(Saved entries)
================

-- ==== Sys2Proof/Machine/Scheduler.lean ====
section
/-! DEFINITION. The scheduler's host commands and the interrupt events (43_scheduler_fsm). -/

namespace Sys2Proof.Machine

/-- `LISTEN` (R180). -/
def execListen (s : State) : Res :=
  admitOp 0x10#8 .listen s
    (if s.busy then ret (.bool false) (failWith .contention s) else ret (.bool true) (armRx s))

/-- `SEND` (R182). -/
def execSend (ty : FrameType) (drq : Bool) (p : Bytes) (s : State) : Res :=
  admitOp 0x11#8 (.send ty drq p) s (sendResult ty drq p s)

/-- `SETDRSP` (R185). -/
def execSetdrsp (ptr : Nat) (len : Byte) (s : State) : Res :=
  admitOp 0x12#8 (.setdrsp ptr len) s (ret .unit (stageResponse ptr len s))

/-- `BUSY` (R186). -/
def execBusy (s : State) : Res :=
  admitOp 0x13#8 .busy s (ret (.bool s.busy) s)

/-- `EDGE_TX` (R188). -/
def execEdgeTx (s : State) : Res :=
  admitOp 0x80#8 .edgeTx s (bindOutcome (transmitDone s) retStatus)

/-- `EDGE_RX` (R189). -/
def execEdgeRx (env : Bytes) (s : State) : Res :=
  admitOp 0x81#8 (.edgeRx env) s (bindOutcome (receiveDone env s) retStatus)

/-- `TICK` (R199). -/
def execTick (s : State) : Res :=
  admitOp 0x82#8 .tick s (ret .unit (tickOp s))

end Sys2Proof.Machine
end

================

-- WORK REQUEST --
Your answer must hold the line containing "def execEdgeRx (env" and all lines after it in the entries above, exactly, and nothing else.

-- SOLUTION TO THE PROBLEM --
def execEdgeRx (env : Bytes) (s : State) : Res :=
  admitOp 0x81#8 (.edgeRx env) s (bindOutcome (receiveDone env s) retStatus)

/-- `TICK` (R199). -/
def execTick (s : State) : Res :=
  admitOp 0x82#8 .tick s (ret .unit (tickOp s))

end Sys2Proof.Machine
end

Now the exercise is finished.